The Whale and the Vine

There’s a story that’s been on my mind for some time. One that we all believe we know. Jonah and the whale. Every Sunday school child knows this story. However, people frequently divide the story into two pieces, although it is actually one story.

The story relates that God commands Jonah to go to Nineveh and warn them that their city will be destroyed if they stop not their evil ways. Jonah does not like the people of Nineveh and tells God no. He gets on a ship and sails west in the opposite direction.

God causes a storm to come up and envelop the ship. Jonah realized he is the reason for the storm and convinces the ship’s crew to throw him overboard into the sea. They do, and the sea grows calm. But a whale or large fish swallows Jonah whole.

Jonah spends three days in the whale’s belly before he does what he was originally asked. The whale spits him out onto the shore, and Jonah goes to Nineveh.

He warns the people of the city, saying, “Repent or God will destroy your city.” The story turns into a morality tale about obedience.

While this is a key feature of the story, this is only half of the story. Jonah’s time in the whale’s belly is not his dark moment it is the midpoint. He does not repent and learn a lesson, but he pivots because of external pressure. His flaws remain intact. Jonah hates the people of Nineveh and believes that if he simply ignored them, they would get what he feels they deserve.

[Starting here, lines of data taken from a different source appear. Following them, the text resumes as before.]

-- ==== Sys2Proof/Machine/Ops.lean ====
section
/-! DEFINITION. The named operations every meaning is written with: strands and slots, scalar registers and clauses,
checked accesses to memory, taking an exception and returning from one, the end of a strand (R9 to R19, R35 to R44,
R69 to R73, R102, R118, R285, R333 to R336). -/

namespace Sys2Proof.Machine

/-- The answer of a meaning. -/
abbrev Res := Host.Outcome State Fault Refusal

/-- Core of a module strand slot number (R9). -/
def coreOf (slot : Nat) : Nat := slot / 8
/-- Cluster of a slot (R9). -/
def clusterOf (slot : Nat) : Nat := slot / 64
/-- Die of a slot (R9). -/
def dieOf (slot : Nat) : Nat := slot / 512

/-- Changes the strand that moves. -/
def State.mod (s : State) (f : Strand → Strand) : State := { s with st := f s.st }

/-- Changes the control registers of the strand that moves. -/
def State.modCsr (s : State) (f : Csrs → Csrs) : State := s.mod fun t => { t with csr := f t.csr }

/-- Changes the trap registers. -/
def State.modTrap (s : State) (f : TrapRegs → TrapRegs) : State := s.mod fun t => { t with trap := f t.trap }

/-- The strand in a slot; an empty one where none stands. -/
def State.strand (s : State) (k : Nat) : Strand := if k = s.slot then s.st else lookup .empty k s.others

/-- Puts a strand into a slot; an absent strand leaves the slot as a scrub does. -/
def State.putStrand (s : State) (k : Nat) (t : Strand) : State :=
  if k = s.slot then { s with st := t } else { s with others := store .empty k t s.others }

/-- Changes the strand in a slot. -/
def State.modStrand (s : State) (k : Nat) (f : Strand → Strand) : State := s.putStrand k (f (s.strand k))

/-- Makes another slot the one that moves. -/
def State.focus (s : State) (k : Nat) : State :=
  if k = s.slot then s
  else { s with slot := k, st := lookup .empty k s.others,
                others := store .empty s.slot s.st (eraseKey k s.others) }

/-- Slots that hold a strand. -/
def State.liveSlots (s : State) : List Nat :=
  (if s.st.stat = .absent then [] else [s.slot]) ++ (s.others.filter fun p => p.2.stat ≠ .absent).map (·.1)

/-! ### Clauses and scalar registers -/

/-- Count c_i of a clause (R68). -/
def Clause.count (c : Clause) (i : Nat) : Nat := fld c.cnt.toNat (3 * i - 1) (3 * i - 3)

/-- Σ (1 + c_j) for j = p + 1 to q (R69). -/
def Clause.dist (c : Clause) (p q : Nat) : Nat :=
  ((List.range (q - p)).map fun j => 1 + c.count (p + 1 + j)).sum

/-- Whether the write of a log entry is covered for the position at pc (R70). -/
def Clause.covered (c : Clause) (e : Nat × SReg × Nat × Word) : Bool := decide (e.2.2.1 ≤ c.dist e.1 c.pos)

/-- The value the position at pc reads with CHKSTALL.EN = 0 (R70): that of the most recent covered write of the
register, or of the last write outside the clause. The log stands newest first. -/
def Clause.view (c : Clause) (r : SReg) : List (Nat × SReg × Nat × Word) → Word → Word
  | [], v => v
  | e :: l, v => if e.2.1 = r then (if c.covered e then v else c.view r l e.2.2.2) else c.view r l v

/-- Whether reading a register at pc is an uncovered hazard (R70). -/
def Clause.hazard (c : Clause) (r : SReg) : Bool :=
  decide (r ≠ 0) && c.log.any fun e => e.2.1 = r && !c.covered e

/-- The clause for the next instruction (R68, R71). -/
def Clause.next (c : Clause) : Option Clause := if c.len ≤ c.pos then none else some { c with pos := c.pos + 1 }

/-- The value a register holds; s0 reads zero (R96). -/
def Strand.reg (t : Strand) (r : SReg) : Word := if r = 0 then 0 else t.regs[r]

/-- The value an instruction at pc reads (R70, R96). -/
def Strand.r (t : Strand) (r : SReg) : Word :=
  if r = 0 then 0
  else match t.clause with
    | some c => c.view r c.log t.regs[r]
    | none => t.regs[r]

/-- The value of scalar register r as the instruction at pc reads it. -/
def State.r (s : State) (r : SReg) : Word := s.st.r r

/-- Writes a scalar register; a write to s0 is discarded (R96). lat is the latency of R69, 0 for a variable one. -/
def Strand.setR (t : Strand) (r : SReg) (v : Word) (lat : Nat := 0) : Strand :=
  if r = 0 then t
  else { t with regs := t.regs.set r v,
                clause := t.clause.map fun c => { c with log := (c.pos, r, lat, t.regs[r]) :: c.log } }

/-- Writes a scalar register of the strand that moves. -/
def State.setR (s : State) (r : SReg) (v : Word) (lat : Nat := 0) : State := s.mod fun t => t.setR r v lat

/-- The vector side of a strand parks, unless its scalar side is parked already (R291). -/
def Strand.parkAt (t : Strand) (p : Park) : Strand := { t with park := if t.park = .none then p else t.park }

/-- Whether a strand is parked at a barrier, whose phase its saved state keeps (R296). -/
def Park.atBarrier : Park → Bool
  | .bwait _ _ | .barw _ _ => true
  | _ => false

/-- Whether it is the scalar side that is parked (R291). -/
def Park.scalar : Park → Bool
  | .qpop | .joinl | .bwait _ _ | .barw _ _ => true
  | _ => false

/-- Where the vector side of a strand is parked while its scalar side is not: at a head entry that waits (R175, R194). -/
def Strand.vectorPark (t : Strand) : Park :=
  match t.queue with
  | { instr := .vwait _ _ _ _ _ _, .. } :: _ => .vwait
  | { instr := .mclaim _, .. } :: _ => .mclaim
  | _ => .none

/-- Whether a read waits for the status of a port. -/
def ReadSrc.isPort : ReadSrc → Bool
  | .port _ => true
  | _ => false

/-- Whether a POP has not got its status yet (R211). -/
def Strand.popWaits (t : Strand) : Bool := t.sync.any fun p => p.src.isPort

/-- The scalar side of a strand is no longer parked. -/
def Strand.wake (t : Strand) : Strand := { t with park := t.vectorPark }

/-- The vector side of a strand no longer parks. -/
def Strand.unparkFrom (t : Strand) (p : Park) : Strand := { t with park := if t.park = p then .none else t.park }

/-- Moves past the instruction: next word, the payload is spent, the next clause position (R66, R68). -/
def Strand.advance (t : Strand) : Strand :=
  { t with pc := t.pc + 4, pfx := none, pfxLive := false, clause := t.clause.bind Clause.next }

/-- Moves past the instruction at pc. -/
def State.advance (s : State) : State := s.mod Strand.advance

/-- A taken branch or jump: it ends the clause (R71). -/
def State.jump (s : State) (t : BitVec 56) : State :=
  s.mod fun x => { x with pc := t, pfx := none, pfxLive := false, clause := none }

/-- Writes a result and moves on. -/
def State.result (s : State) (d : SReg) (v : Word) (lat : Nat := 0) : Res := .next (s.setR d v lat).advance

/-- An immediate field of n bits with the payload of class I, sign-extended to 64 bits (R66). -/
def Strand.imm (t : Strand) (n v : Nat) : Word :=
  match t.pfx with
  | some p => (BitVec.ofNat (26 + n) (p.toNat * 2 ^ n + v)).signExtend 64
  | none => (BitVec.ofNat n v).signExtend 64

/-! ### Checked accesses -/

/-- Who makes an access: the slot it is made for, its context and the translation cache it may use. -/
structure Who where
  slot : Nat
  ctx : BitVec 16
  cache : Nat
  deriving DecidableEq, Repr

/-- The strand that moves. -/
def State.me (s : State) : Who := { slot := s.slot, ctx := s.st.ctx, cache := coreOf s.slot }

/-- A stream or a copy of the strand of a slot: it translates through the cache of the strand's core (R331). -/
def engineOf (slot : Nat) (c : BitVec 16) : Who := { slot := slot, ctx := c, cache := coreOf slot }

/-- A Playa engine working for the strand of a slot: it translates through the caches of the base dies (R331). -/
def playaOf (slot : Nat) (c : BitVec 16) : Who := { slot := slot, ctx := c, cache := 256 }

/-- The host and the collective engine: no core and no base die, so each access walks the tables (R331). -/
def walkerOf (slot : Nat) (c : BitVec 16) : Who := { slot := slot, ctx := c, cache := 512 }

/-- Where the byte at an effective address lies, or the cause that an access to it raises (R15, R16, R164 steps 3 and 4,
R333). -/
def State.place (s : State) (w : Who) (ea : Nat) (k : Acc) : Except Nat Nat :=
  let o := ea % 2 ^ 56
  let top := ea / 2 ^ 56
  if top = 0xFE then
    if o < Config.spadBytes then .ok (spadAt (coreOf w.slot) + o) else .error 4
  else if top = 0xFD then
    if o < Config.clusterBytes then .ok (clusterAt (clusterOf w.slot) + o) else .error 4
  else if top = 0xFC then
    match s.ctx? w.ctx with
    | some c =>
      let g := c.grants[dieOf w.slot % 4]
      if o < g.2 * Config.plateBytes then .ok (dieAt (dieOf w.slot) + g.1 * Config.plateBytes + o) else .error 4
    | none => .error 4
  else if top = 0 then
    match s.leafOf w.cache w.ctx o fun e => permits e k with
    | some (e, size) => if permits e k then .ok (ptePa e + o % size) else .error 9
    | none => .error 8
  else .error 5

/-- Why a byte lies in no space that a form may name: step 3 of R164 on it. -/
def State.noSpace (s : State) (w : Who) (ea : Nat) : Option Nat :=
  if ea / 2 ^ 56 = 0 then none
  else match s.place w ea .read with | .ok _ => none | .error c => some c

/-- Byte by byte from ea: locations, or the first failing cause and byte. -/
def State.placeEach (s : State) (w : Who) (k : Acc) : Nat → Nat → Except (Nat × Nat) (List Nat)
  | _, 0 => .ok []
  | ea, n + 1 =>
    match s.place w ea k with
    | .error c => .error (c, ea)
    | .ok l =>
      match s.placeEach w k (ea + 1) n with
      | .error e => .error e
      | .ok ls => .ok (l :: ls)

/-- Where n bytes from ea lie: step 3 of R164 on every byte comes before step 4 on any. Bytes of one aligned 64-byte run
share a page and a plate row. -/
def State.locs (s : State) (w : Who) (ea n : Nat) (k : Acc) : Except (Nat × Nat) (List Nat) :=
  if ea % 64 + n ≤ 64 then
    match s.place w ea k with
    | .error c => .error (c, ea)
    | .ok l => .ok ((List.range n).map fun i => l + i)
  else match (List.range n).findSome? fun i => (s.noSpace w (ea + i)).map fun c => (c, ea + i) with
    | some e => .error e
    | none => s.placeEach w k ea n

Even after God drags him to the gates of Nineveh, his heart hasn’t changed. He still hates them. He delivers the warning and then goes out of the city, sits in the dirt, and waits to see fire rain down on it.

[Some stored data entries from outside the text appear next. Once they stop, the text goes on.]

-- ==== Sys2Proof/Machine/Flags.lean ====
section
/-! DEFINITION. Arithmetic classes and shortening: how an entry executes its elements in order, and fpx (R33 to R39, R130,
R131), and how a scalar instruction raises its classes (R110). -/

namespace Sys2Proof.Machine

/-- What the execution of a head entry comes to: it has completed, shortened or retired, with the value of its scalar
destination; or the vector side stops, the entry staying at the head (a trap taken, or a wait). -/
inductive VRes where
  | done (s : State) (v : Option Word)
  | stop (s : State)

/-- Modes of a class in XACT (R32): 0 flag, 1 trim, 2 trap. -/
def modeOf (xact : BitVec 12) (c : Nat) : Nat := fld xact.toNat (2 * c + 1) (2 * c)

/-- The classes of a set whose mode is m. -/
def Cls.inMode (c : Cls) (xact : BitVec 12) (m : Nat) : List Nat :=
  (List.range 6).filter fun i => c.getLsbD i && modeOf xact i == m

/-- Whether some class has a mode other than flag. -/
def Cls.acts (c : Cls) (xact : BitVec 12) : Bool := (List.range 6).any fun i => c.getLsbD i && modeOf xact i != 0

/-- Sets classes of a scalar instruction in XFLAGS. -/
def State.raiseScalar (s : State) (c : Cls) : State := s.modCsr fun r => { r with xflags := r.xflags ||| c }

/-- Sets classes of a vector entry in XFLAGS, and in the reads that wait behind the entry (R31). -/
def State.raiseFlags (s : State) (c : Cls) : State :=
  (s.raiseScalar c).mod fun t => { t with sync := t.sync.map fun p => { p with flags := p.flags ||| c } }

/-- The arithmetic cause of the first class in trap mode, in the order of R36. -/
def Cls.trapCause (c : Cls) (xact : BitVec 12) : Option Nat := (c.inMode xact 2).head?.map (0x10 + ·)

/-- A scalar result with its classes (R110): a trap-mode class traps before anything is written; otherwise all are
flagged. -/
def State.scalarResult (s : State) (d : SReg) (v : Word) (c : Cls) (lat : Nat) : Res :=
  match c.trapCause s.st.csr.xact with
  | some cause => s.raise cause 0
  | none => (s.raiseScalar c).result d v lat

/-- Completion of an entry with an element count (R33). -/
def State.complete1 (s : State) (al : Nat) : State := s.modCsr fun r => { r with al := BitVec.ofNat 32 al, vstart := 0 }

/-- Sets VSTART. -/
def State.setVstart (s : State) (i : Nat) : State := s.modCsr fun r => { r with vstart := BitVec.ofNat 20 i }

/-- VSTART of the strand. -/
def State.vstart (s : State) : Nat := s.st.csr.vstart.toNat

/-- Cause 0x02 on the leading element. -/
def State.vIllegal (s : State) : VRes := .stop (s.trap 2 0 true)

/-- What one element comes to: its effects with the classes it raises, or an access fault (cause, address, failing byte,
kind). -/
inductive Elt where
  | ok (s : State) (c : Cls)
  | fault (cause ea byte : Nat) (k : Acc)

/-- shorten(i) for an access fault in an entry that began at vs (R35, R336). after: what the form does with AL. A
permission violation is logged, and the entry waits while the log has no place (R384). -/
def State.shortenFault (s s0 : State) (e : Entry) (vs i cause ea byte : Nat) (k : Acc) (after : Nat → State → State) : VRes :=
  if cause = 9 && s.hamada.places = 0 then .stop s0
  else if i = vs then .stop ((s.setVstart i).trapAccess cause ea byte k true)
  else
    let s1 := if cause = 9 then s.violation s.st.ctx s.slot (BitVec.ofNat 64 ea) k 1 else s
    .done (after i ((s1.mod fun t => t.setTrim e.grant i).complete1 i)) none

/-- fpx(i, c) (R36, R37) for an element whose effects stand in s1, and s before them. none: the element completes, in the
state given beside. Where the leading element raises several trim-mode classes the spec names no one cause: the first in
the order of R36 is taken (DESIGN CHOICE, log 83). -/
def fpx (s s1 : State) (e : Entry) (xm : MReg) (vs i : Nat) (c : Cls) (after : Nat → State → State) : Option VRes × State :=
  if xm ≠ 0 then (none, (s1.raiseFlags c).modVec fun f => f.setMbit xm i (c.acts e.xact))
  else match c.trapCause e.xact with
    | some cause => (some (.stop ((s.setVstart i).trap cause 0 true)), s)
    | none =>
      if (c.inMode e.xact 1).isEmpty then (none, s1.raiseFlags c)
      else if i = vs then
        (some (.stop ((s.setVstart i).trap (0x10 + (c.inMode e.xact 1).headD 0) 0 true)), s)
      else (some (.done (after i ((s.mod fun t => t.setTrim e.grant i).complete1 i)) none), s)

/-- Elements i, i + 1, … of an entry of top elements in ascending order (R34); n are left, vs is where it began. One that stops
before its end stays at the head (R144). -/
def vloop (top : Nat) (s0 : State) (e : Entry) (xm : MReg) (act : VecFile → Nat → Bool) (f : State → Nat → Elt)
    (after : Nat → State → State) (vs : Nat) : Nat → Nat → State → VRes
  | 0, i, s => if i < top then .stop (s.mod fun t => { t with prog := i }) else .done (after i (s.complete1 i)) none
  | n + 1, i, s =>
    if act s.st.vec i then
      match f s i with
      | .fault cause ea byte k => s.shortenFault s0 e vs i cause ea byte k after
      | .ok s1 c =>
        match fpx s s1 e xm vs i c after with
        | (some r, _) => r
        | (none, s2) => vloop top s0 e xm act f after vs n (i + 1) s2
    else vloop top s0 e xm act f after vs n (i + 1) s

/-- An entry of vl elements: it retires without a check where VSTART is at or above vl (R38); a failed check raises its
cause on the leading element; otherwise its elements execute, without those that a part of it has already completed, and as
far as the goal of this step (R144). -/
def State.ventryN (s : State) (e : Entry) (vl : Nat) (bad : Option Nat) (xm : MReg) (act : VecFile → Nat → Bool)
    (f : State → Nat → Elt) (after : Nat → State → State := fun _ s => s) : VRes :=
  let vs := s.vstart
  if vl ≤ vs then .done (after vl (s.complete1 vl)) none
  else match bad with
    | some cause => .stop (s.trap cause 0 true)
    | none =>
      let from_ := Nat.max vs s.st.prog
      vloop vl s e xm act f after vs ((if s.st.goal = 0 then vl else Nat.min vl s.st.goal) - from_) from_ s

/-- An entry with an element count over its effective length (R33). -/
def State.ventry (s : State) (e : Entry) (checks : Bool) (xm : MReg) (act : VecFile → Nat → Bool) (f : State → Nat → Elt)
    (after : Nat → State → State := fun _ s => s) : VRes :=
  s.ventryN e (s.st.effLen e) (if checks then none else some 2) xm act f after

/-- Whether `.xmN` may stand with a form's execution mask and mask destination (R37, R131). -/
def xmOk (xm m : MReg) (others : List MReg := []) : Bool := xm == 0 || (xm != m && !others.contains xm)

/-- The element-wise pattern (R130): d of width wd, sources by group, value and classes from the register file. -/
def State.elementwise (s : State) (e : Entry) (d : VReg) (wd : Nat) (srcs : List VGroup) (exact : Bool) (m xm : MReg)
    (f : VecFile → Nat → Nat × Cls) : VRes :=
  let g := e.group d wd
  s.ventry e (g.ok && srcs.all (fun x => x.ok && x.overlapOk g exact) && xmOk xm m) xm (fun v i => v.mbit m i)
    fun s i =>
      let y := f s.st.vec i
      .ok (s.modVec fun v => v.setElem d.val i wd y.1) y.2

/-- The pattern with a mask destination (R131). -/
def State.maskwise (s : State) (e : Entry) (d : MReg) (srcs : List VGroup) (m xm : MReg)
    (f : VecFile → Nat → Bool × Cls) : VRes :=
  s.ventry e (srcs.all VGroup.ok && xmOk xm m [d]) xm (fun v i => v.mbit m i)
    fun s i =>
      let y := f s.st.vec i
      .ok (s.modVec fun v => v.setMbit d i y.1) y.2

end Sys2Proof.Machine
end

Then comes the object lesson. A plant grows up around where he sits, providing shade from the sun and heat. And Jonah is happy. At night, a worm attacks his plant, and it dies. (If you’re a gardener, this is an all too painful lesson about the fragility of plants). But the object lesson is not about the worm; it’s about the plant.

The next day, Jonah sits again in the sun and heat while the city still stands. He is angry and full of self-pity. He asks God to let him die. This is his dark-night-of-the-soul. He comes to the end of himself and must face the lie he clung to up to this point.

And here is the meaning of the object lesson. God explains that if Jonah mourns the loss of the plant that lived only a day and a night, how much more should He not mourne the loss of a city full of people. God hated the evil things they did. Jonah felt he was better than they were and that they were not worthy of his sympathy. He had more sympathy for an unnamed plant, whose life was naturally short, than for hundreds or thousands of people all made in the image of God. If Jonah should feel pit for the plant, how much more should God feel pity for the loss of the people of Nineveh.

The lesson: C.S. Lewis said that as humans we are part animal and part angel. It is all too easy to hate our enemies and see them only as the animals we believe them to be. We forget there’s a part of them that God made and loves that will live forever. No matter who someone is or what he has done, he possesses intrinsic value in the eyes of his maker.

We’re never told that Jonah learns to forgive or to value others as God does. The story cuts short with no resolution. But the lesson is the last thing we hear.